Internet personality Yoseph Haddad claimed that Brits who label Israel an apartheid state are ‘idiots’
April 3, 2025 15:23A delegation of Arab-Israelis who reject the labelling of their country as an apartheid state were welcomed to the House of Lords yesterday.
35 Arab-Israelis on an advocacy tour of the UK were hosted in Parliament by Conservative Friends of Israel Chair Lord Polak in an event attended by peers including former pensions minister Baroness Altmann and Labour peer Lord Turnberg.
Led by Yoseph Haddad, chair of campaign group Together Vouch for Each Other (TVFOE) (in Hebrew, the group’s name Arevim ze le ze contains a pun on the Hebrew word for Arabs, Aravim), whose provocative videos confronting pro-Palestine activists have gained him online fame, he said that he laughed at westerners who said Israel was an apartheid state.
On Tuesday he posted a video of himself confronting a pedestrian while brandishing a t-shirt with a photo of Hamas leader Yayah Sinwar after he had been killed by the IDF alongside a picture of a donkey and the captions “Donkey and dead terrorist” and “The IDF did that”.
“Anyone who says that Israel is an apartheid state, not only is lying, but is either lying or is an idiot”, he told the JC.
“If I use public transportation, I don't know if my driver is an Arab or a Jew, and we don't have a line for Arabs and a line for Jews.”
Haddad continued: “An Arab judge sent an Israeli president to prison, if Israel was an apartheid state that’s something that can’t happen.”
The peers also heard from Lorena Khateb, a Druze campaigner who criticised the lack of knowledge about her community: “People didn't know that we are an integral part of the Israeli society.”
She also spoke about the October 7 attacks, saying nothing could have prepared her for the horrors she witnessed in their aftermath.
“I saw the videos, I saw the pictures, and then I understood what we are dealing with, and I started to create videos in Arabic – my mother tongue – in order to raise awareness, is about what's happening in Israel”, she told the room.
Khateb also pointed out that the Druze community has higher IDF enlistment rates per capita than the Jewish community and they have suffered casualties during the conflict in Gaza: “We have lost 13 of our best soldiers, of our best brothers and sons”.
Eric Rubin, one of the executive directors of TVFOE, who made Aliyah to Israel shortly after October 7, showed the event a football with the faces of the 12 Druze children killed on a playing field by Hezbollah rockets in the town of Majdal Shams.
Sheik Monji Marey, a Druze community leader from northern Israel, told peers that his community – located around two kilometres from the border with Lebanon – “has also suffered from Hezbollah rocket fire”.
He added: “We gather here to take a strong stance against terrorism in all its forms, and reaffirm our commitment to world free from violence and fear.

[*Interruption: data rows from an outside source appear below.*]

-- ==== Sys2Proof/Machine/Dispatch.lean ====
section
/-! DEFINITION. The command service of every command (40_framing.md R124): one arm per constructor of `Instr`. -/

namespace Sys2Proof.Machine

open Sys2Proof

/-- The meaning of a command: its header's services (R124). -/
def exec (i : Instr) (s : State) : Host.Outcome State Fault Refusal :=
  match i with
  | .read hi7 lo8 => Sys2Proof.Machine.execRead hi7 lo8 s
  | .send arg4 => Sys2Proof.Machine.execSend arg4 s
  | .enable id => Sys2Proof.Machine.execEnable id s
  | .disable id => Sys2Proof.Machine.execDisable id s
  | .recv arg4 => Sys2Proof.Machine.execRecv arg4 s
  | .reset => Sys2Proof.Machine.execReset s
  | .test0to7 arg4 => Sys2Proof.Machine.execTest0to7 arg4 s
  | .test8to11 arg4 => Sys2Proof.Machine.execTest8to11 arg4 s
  | .test12to13 arg4 => Sys2Proof.Machine.execTest12to13 arg4 s
  | .test14 => Sys2Proof.Machine.execTest14 s
  | .unsup5 arg4 => Sys2Proof.Machine.execUnsup5 arg4 s
  | .unsup6to7 opc arg4 => Sys2Proof.Machine.execUnsup6to7 opc arg4 s

end Sys2Proof.Machine
end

Terrorism, in any shape or form, is an assault on humanity.”
Sabine Taasa, a survivor of October 7 whose husband and son were killed by terrorists who live-streamed it, also accompanied the delegation and attacked claims of apartheid: “We don't hate each other. We want to live together in peace”.
She continued: please take this reality, this story, to the world … because we need to change the narrative. We must. I cannot accept racism, antisemitism, because I love my life. I love the world … we want to live in peace.
After the event, Baroness Altmann told the JC: “Meeting those wonderful people was so uplifting and I wish more of our Parliamentary colleagues would listen to their words rather than just repeating the Palestinian propaganda that we keep hearing.”